_THE INPUT_
/-- `ReadOperand()`. -/
def Source.value (s : State) : Source → Byte
  | .imm b => b
  | .mem m => busByte (m.ea s) s

/-- The state the operand's read leaves. -/
def Source.after (s : State) : Source → State
  | .imm _ => s
  | .mem m => afterRead (m.ea s) s

/-- The page-crossed flag. -/
def Source.crossed (s : State) : Source → Bool
  | .imm _ => false
  | .mem m => m.crossed s

/-- A form of a reading instruction: base cycles, whether the row carries `+p`, the operand. -/
structure ReadForm where
  instr : Instr
  base : Nat
  plus : Bool
  src : Source
  deriving DecidableEq, Repr

/-- The state such a form leaves when its effect on the CPU is `g`: the read's own effect, then `g` of
the operand, and the cycles. -/
def ReadForm.result (f : ReadForm) (g : Byte → Cpu → Cpu) (s : State) : State :=
  { f.src.after s with
    cpu :=
      { g (f.src.value s) (f.src.after s).cpu with
        cycles := f.base + (if f.plus && f.src.crossed s then 1 else 0) } }

/-- The eight forms LDA, ADC, SBC, AND, ORA, EOR and CMP have, with their cycles (R140, R170 to R175). -/
def eightForms (imm zp zpx : Byte → Instr) (abs abx aby : Addr → Instr) (izx izy : Byte → Instr)
    (b : Byte) (w : Addr) : List ReadForm :=
  [⟨imm b, 2, false, .imm b⟩, ⟨zp b, 3, false, .mem (.zp b)⟩, ⟨zpx b, 4, false, .mem (.zpx b)⟩,
   ⟨abs w, 4, false, .mem (.abs w)⟩, ⟨abx w, 4, true, .mem (.abx w)⟩, ⟨aby w, 4, true, .mem (.aby w)⟩,
   ⟨izx b, 6, false, .mem (.izx b)⟩, ⟨izy b, 5, true, .mem (.izy b)⟩]

/-- LDA (R140). -/
def ldaForms := eightForms .ldaImm .ldaZp .ldaZpx .ldaAbs .ldaAbx .ldaAby .ldaIzx .ldaIzy
/-- ADC (R170). -/
def adcForms := eightForms .adcImm .adcZp .adcZpx .adcAbs .adcAbx .adcAby .adcIzx .adcIzy
/-- SBC (R171). -/
def sbcForms := eightForms .sbcImm .sbcZp .sbcZpx .sbcAbs .sbcAbx .sbcAby .sbcIzx .sbcIzy
/-- AND (R172). -/
def andForms := eightForms .andImm .andZp .andZpx .andAbs .andAbx .andAby .andIzx .andIzy
/-- ORA (R173). -/
def oraForms := eightForms .oraImm .oraZp .oraZpx .oraAbs .oraAbx .oraAby .oraIzx .oraIzy
/-- EOR (R174). -/
def eorForms := eightForms .eorImm .eorZp .eorZpx .eorAbs .eorAbx .eorAby .eorIzx .eorIzy
/-- CMP (R175). -/
def cmpForms := eightForms .cmpImm .cmpZp .cmpZpx .cmpAbs .cmpAbx .cmpAby .cmpIzx .cmpIzy

/-- LDX (R141). -/
def ldxForms (b : Byte) (w : Addr) : List ReadForm :=
  [⟨.ldxImm b, 2, false, .imm b⟩, ⟨.ldxZp b, 3, false, .mem (.zp b)⟩, ⟨.ldxZpy b, 4, false, .mem (.zpy b)⟩,
   ⟨.ldxAbs w, 4, false, .mem (.abs w)⟩, ⟨.ldxAby w, 4, true, .mem (.aby w)⟩]
/-- LDY (R142). -/
def ldyForms (b : Byte) (w : Addr) : List ReadForm :=
  [⟨.ldyImm b, 2, false, .imm b⟩, ⟨.ldyZp b, 3, false, .mem (.zp b)⟩, ⟨.ldyZpx b, 4, false, .mem (.zpx b)⟩,
   ⟨.ldyAbs w, 4, false, .mem (.abs w)⟩, ⟨.ldyAbx w, 4, true, .mem (.abx w)⟩]
/-- CPX (R176). -/
def cpxForms (b : Byte) (w : Addr) : List ReadForm :=
  [⟨.cpxImm b, 2, false, .imm b⟩, ⟨.cpxZp b, 3, false, .mem (.zp b)⟩, ⟨.cpxAbs w, 4, false, .mem (.abs w)⟩]
/-- CPY (R177). -/
def cpyForms (b : Byte) (w : Addr) : List ReadForm :=
  [⟨.cpyImm b, 2, false, .imm b⟩, ⟨.cpyZp b, 3, false, .mem (.zp b)⟩, ⟨.cpyAbs w, 4, false, .mem (.abs w)⟩]
/-- BIT (R178). -/
def bitForms (b : Byte) (w : Addr) : List ReadForm :=
  [⟨.bitZp b, 3, false, .mem (.zp b)⟩, ⟨.bitAbs w, 4, false, .mem (.abs w)⟩]

/-- A form of a store: base cycles, addressing mode, the byte stored. -/
structure StoreForm where
  instr : Instr
  base : Nat
  mode : AddrMode
  val : Cpu → Byte

/-- STA, STX, STY (R143, R144, R145). -/
def storeForms (b : Byte) (w : Addr) : List StoreForm :=
  [⟨.staZp b, 3, .zp b, Cpu.a⟩, ⟨.staZpx b, 4, .zpx b, Cpu.a⟩, ⟨.staAbs w, 4, .abs w, Cpu.a⟩,
   ⟨.staAbx w, 5, .abx w, Cpu.a⟩, ⟨.staAby w, 5, .aby w, Cpu.a⟩, ⟨.staIzx b, 6, .izx b, Cpu.a⟩,
   ⟨.staIzy b, 6, .izy b, Cpu.a⟩, ⟨.stxZp b, 3, .zp b, Cpu.x⟩, ⟨.stxZpy b, 4, .zpy b, Cpu.x⟩,
   ⟨.stxAbs w, 4, .abs w, Cpu.x⟩, ⟨.styZp b, 3, .zp b, Cpu.y⟩, ⟨.styZpx b, 4, .zpx b, Cpu.y⟩,
   ⟨.styAbs w, 4, .abs w, Cpu.y⟩]

/-- Where a read-modify-write acts: the accumulator, or the byte at an effective address. -/
inductive Place where
  | acc
  | mem (m : AddrMode)
  deriving DecidableEq, Repr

_REQUIREMENT_
Output the lines above exactly, but only those between the line holding "ADC (R170). -/" and the line holding "AND (R172). -/", inclusive.

_ANSWER TO THE EXERCISE_
/-- ADC (R170). -/
def adcForms := eightForms .adcImm .adcZp .adcZpx .adcAbs .adcAbx .adcAby .adcIzx .adcIzy
/-- SBC (R171). -/
def sbcForms := eightForms .sbcImm .sbcZp .sbcZpx .sbcAbs .sbcAbx .sbcAby .sbcIzx .sbcIzy
/-- AND (R172). -/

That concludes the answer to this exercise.